Are Paying Debts a Moral Obligation?

Posted by Kevin on July 9, 2012 under Bankruptcy Blog | Be the First to Comment

Most experienced bankruptcy attorneys know that there is a moral consideration in filing bankruptcy.  We know that many clients wrestle with the idea of whether it is morally right for them to file.  Books are written about the bankruptcy filings of famous Americans through the years for the dual reasons of demonstrating that filing bankruptcy does not necessarily make you a bad person, and also to demonstrate the moral ambivalence that confronted these  famous people when they filed bankruptcy.

You could consider the choice whether or not to file bankruptcy to simply be a “business decision.” Merely a weighing of the costs and benefits of filing and not filing.   For many people, that is as far as it goes (and I do not have a problem with that).  After all, corporations of all sizes file “strategic bankruptcies” all the time. Their very smart and well-informed managers decide that bankruptcy is the best way to reduce debt and streamline their operations, so that the business can survive and hopefully thrive into the future.
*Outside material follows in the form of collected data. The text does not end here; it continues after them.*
theorem State.enterSafe_keeps {a0 : State} {a1 : Bool} (hregs : k.regs = false) (hclusters : k.clusters = false)
    (hslice : k.slice = false) (hpad : k.pad = false) (hlines : k.lines = false) (hslots : k.slots = false)
    (htables : k.tables = false) (hkeys : k.keys = false) (hfab : k.fab = false) (hcol : k.col = false)
    (hconf : k.conf = false) (hboot : k.boot = false) (h : Keeps k m a0) :
    Keeps k m (State.enterSafe a0 a1) := by
  unfold State.enterSafe
  try dsimp only
  repeat' first
    | with_reducible assumption | with_reducible exact Or.inl ‹_› | with_reducible exact Eq.refl _
    | with_reducible exact Or.inr rfl | with_reducible exact Or.inr ⟨rfl, rfl⟩
    | with_reducible exact Or.inr ⟨rfl, rfl, rfl⟩ | with_reducible apply State.tripSafe_keeps
    | with_reducible apply State.domainsSafe_keeps | with_reducible apply State.abandonReload_keeps
    | with_reducible apply State.resetColls_keeps | with_reducible apply State.endSteps_keeps
    | with_reducible apply State.countPkg_keeps | with_reducible apply State.sendNotices_keeps
    | with_reducible apply State.sendAborts_keeps | with_reducible apply State.raiseEvent_keeps
    | with_reducible apply State.setDev_keeps | with_reducible apply State.setFld_keeps | with_reducible apply keeps_ite
    | with_reducible apply keeps_ite_fst | split | refine keeps_of_fst (by with_reducible assumption) ?_
    | with_reducible apply keeps_upd

theorem State.replayAll_keeps {a0 : State} (hregs : k.regs = false) (hclusters : k.clusters = false)
    (hfab : k.fab = false) (hcol : k.col = false) (h : Keeps k m a0) :
    Keeps k m (State.replayAll a0) := by
  unfold State.replayAll
  try dsimp only
  repeat' first
    | with_reducible assumption | intro _ | with_reducible apply State.replayStep_keeps | with_reducible apply keeps_ite
    | with_reducible apply keeps_foldl

theorem State.pauseInstall_keeps {a0 : State} {a1 : Bool} (hregs : k.regs = false) (hfirm : k.firm = false)
    (h : Keeps k m a0) :
    Keeps k m (State.pauseInstall a0 a1) := by
  unfold State.pauseInstall
  try dsimp only
  repeat' first
    | with_reducible assumption | with_reducible exact Or.inl ‹_› | with_reducible exact Eq.refl _
    | with_reducible exact Or.inr rfl | with_reducible exact Or.inr ⟨rfl, rfl⟩
    | with_reducible exact Or.inr ⟨rfl, rfl, rfl⟩ | with_reducible apply State.setFld_keeps
    | with_reducible apply keeps_ite | with_reducible apply keeps_ite_fst | split
    | refine keeps_of_fst (by with_reducible assumption) ?_ | with_reducible apply keeps_upd

theorem State.startRecovery_keeps {a0 : State} {a1 : Nat} {a2 : Bool} (hregs : k.regs = false)
    (hclusters : k.clusters = false) (hfab : k.fab = false) (hcol : k.col = false) (hconf : k.conf = false)
    (hfirm : k.firm = false) (hboot : k.boot = false) (h : Keeps k m a0) :
    Keeps k m (State.startRecovery a0 a1 a2) := by
  unfold State.startRecovery
  try dsimp only
  repeat' first
    | with_reducible assumption | with_reducible exact Or.inl ‹_› | with_reducible exact Eq.refl _
    | with_reducible exact Or.inr rfl | with_reducible exact Or.inr ⟨rfl, rfl⟩
    | with_reducible exact Or.inr ⟨rfl, rfl, rfl⟩ | with_reducible apply State.pauseInstall_keeps
    | with_reducible apply State.replayAll_keeps | with_reducible apply State.abandonReload_keeps
    | with_reducible apply State.quiesce_keeps | with_reducible apply State.dropPower_keeps
    | with_reducible apply State.resetColls_keeps | with_reducible apply State.countPkg_keeps
    | with_reducible apply State.sendNotices_keeps | with_reducible apply State.sendAborts_keeps
    | with_reducible apply State.setDev_keeps | with_reducible apply State.addSat_keeps
    | with_reducible apply State.setFld_keeps | with_reducible apply keeps_ite | with_reducible apply keeps_ite_fst | split
    | refine keeps_of_fst (by with_reducible assumption) ?_ | with_reducible apply keeps_upd

theorem State.linkUp_keeps {a0 : State} (hregs : k.regs = false) (h : Keeps k m a0) :
    Keeps k m (State.linkUp a0) := by
  unfold State.linkUp
  try dsimp only
  repeat' first
    | with_reducible assumption | with_reducible apply State.showStopped_keeps | with_reducible apply State.setFld_keeps

theorem State.linkLow_keeps {a0 : State} {a1 : Nat} (hregs : k.regs = false) (h : Keeps k m a0) :
    Keeps k m (State.linkLow a0 a1) := by
  unfold State.linkLow
  try dsimp only
  repeat' first
    | with_reducible assumption | with_reducible apply State.showStopped_keeps | with_reducible apply State.setFld_keeps

theorem State.failBarrow_keeps {a0 : State} {a1 : Option (Nat × Nat)} (hregs : k.regs = false)
    (hclusters : k.clusters = false) (hfab : k.fab = false) (hcol : k.col = false) (h : Keeps k m a0) :
    Keeps k m (State.failBarrow a0 a1) := by
  unfold State.failBarrow
  try dsimp only
  repeat' first
    | with_reducible assumption | with_reducible apply State.refuse_keeps | with_reducible apply keeps_ite
    | with_reducible apply keeps_ite_fst | split
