theorem State.standbyFails_keeps {a0 : State} {a1 : Nat} (hregs : k.regs = false) (hctl : k.ctl = false)
    (h : Keeps k m a0) :
    Keeps k m (State.standbyFails a0 a1) := by
  unfold State.standbyFails
  try dsimp only
  repeat' first
    | with_reducible assumption | with_reducible exact Or.inl ‹_› | with_reducible exact Eq.refl _
    | with_reducible exact Or.inr rfl | with_reducible exact Or.inr ⟨rfl, rfl⟩
    | with_reducible exact Or.inr ⟨rfl, rfl, rfl⟩ | with_reducible apply State.failBit_keeps
    | with_reducible apply State.setCtlState_keeps | with_reducible apply State.raiseEvent_keeps
    | with_reducible apply State.addSat_keeps | with_reducible apply keeps_ite | with_reducible apply keeps_ite_fst | split
    | refine keeps_of_fst (by with_reducible assumption) ?_ | with_reducible apply keeps_upd

theorem State.doHealthReport_keeps {a0 : State} {a1 a2 a3 a4 : Bool} (hregs : k.regs = false) (hcold : k.cold = false)
    (hctl : k.ctl = false) (h : Keeps k m a0) :
    Keeps k m (State.doHealthReport a0 a1 a2 a3 a4) := by
  unfold State.doHealthReport
  try dsimp only
  repeat' first
    | with_reducible assumption | with_reducible exact Or.inl ‹_› | with_reducible exact Eq.refl _
    | with_reducible exact Or.inr rfl | with_reducible exact Or.inr ⟨rfl, rfl⟩
    | with_reducible exact Or.inr ⟨rfl, rfl, rfl⟩ | intro _ | with_reducible apply State.standbyFails_keeps
    | with_reducible apply State.noteReport_keeps | with_reducible apply State.setCtlState_keeps
    | with_reducible apply State.frameWrite_keeps | with_reducible apply State.setFld_keeps
    | with_reducible apply keeps_ite | with_reducible apply keeps_ite_fst | split
    | refine keeps_of_fst (by with_reducible assumption) ?_ | with_reducible apply keeps_upd

theorem State.doStandbyUnhealthy_keeps {a0 : State} {a1 : Nat} (hregs : k.regs = false) (hctl : k.ctl = false)
    (h : Keeps k m a0) :
    Keeps k m (State.doStandbyUnhealthy a0 a1) := by
  unfold State.doStandbyUnhealthy
  try dsimp only
  repeat' first
    | with_reducible assumption | with_reducible apply State.standbyFails_keeps | with_reducible apply keeps_ite

theorem State.doLockstepMismatch_keeps {a0 : State} (hregs : k.regs = false) (hctl : k.ctl = false) (h : Keeps k m a0)
    :
    Keeps k m (State.doLockstepMismatch a0) := by
  unfold State.doLockstepMismatch
  try dsimp only
  repeat' first
    | with_reducible assumption | with_reducible exact Or.inl ‹_› | with_reducible exact Eq.refl _
    | with_reducible exact Or.inr rfl | with_reducible exact Or.inr ⟨rfl, rfl⟩
    | with_reducible exact Or.inr ⟨rfl, rfl, rfl⟩ | with_reducible apply State.setFld_keeps
    | with_reducible apply keeps_ite | with_reducible apply keeps_ite_fst | split
    | refine keeps_of_fst (by with_reducible assumption) ?_ | with_reducible apply keeps_upd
And who doesn’t want to survive and thrive?

But for you, it may not be that cut and dry.  You consider yourself more than a business. More than a corporation. For you, the human costs and benefits have to be added into the equation.

For many people, the decision to file bankruptcy is more than a business decision.  For many, that’s where morality comes into the decision. We humans are moral creatures. That means that our important choices include the moral assessment of the situation.    If we don’t engage in the moral component of this choice, we may experience something akin to “buyer’s remorse”; that is, after the fact we look back and  say to ourselves, “why did I do that”?

So what do you need to do to make a good moral decision?

First, accept the choices that you made—good and bad, sensible and short-sighted, intentional and forced—and review the circumstances that got you where you are now. Accept that you made a series of legal commitments to pay your debts, consider how much choice you had at the time about them, and in hindsight what you could have done differently, if anything. Analyse honestly why are you now not able to keep those commitments?  Is it because you lost a job or because your spending habits, especially in the area of non-necessities,  are out of control?  By analyzing choices made, you are not only assessing whether to file bankruptcy, but you are putting yourself on the path not to repeat your mistakes.

Second, consider both the financial  costs and benefits of  bankruptcy versus the  moral costs and benefits of continuing to try to meet those financial commitments.  Yes, you can get my debts discharged.  But, how will your family, friends, co-workers view you in the future.?  Am you being an honest debtor or are you gaming the system?  Or will it be viewed that you are gaming the system? Do you have a realistic chance of successfully paying off your debts, and even if so, what would be the likely human costs while doing so?  And if you do not have a realistic chance, how do you weigh the benefit of putting up a good fight against the costs that come from just delaying the inevitable?

Third, recognize that you now have both the opportunity and obligation to make a good decision about whether to continue trying to meet those commitments. To just accept the status quo without facing the situation honestly and bravely is making a decision by default, which is likely neither your morally best nor practically wisest move.  In other words, you should control your destiny rather than destiny controlling  you.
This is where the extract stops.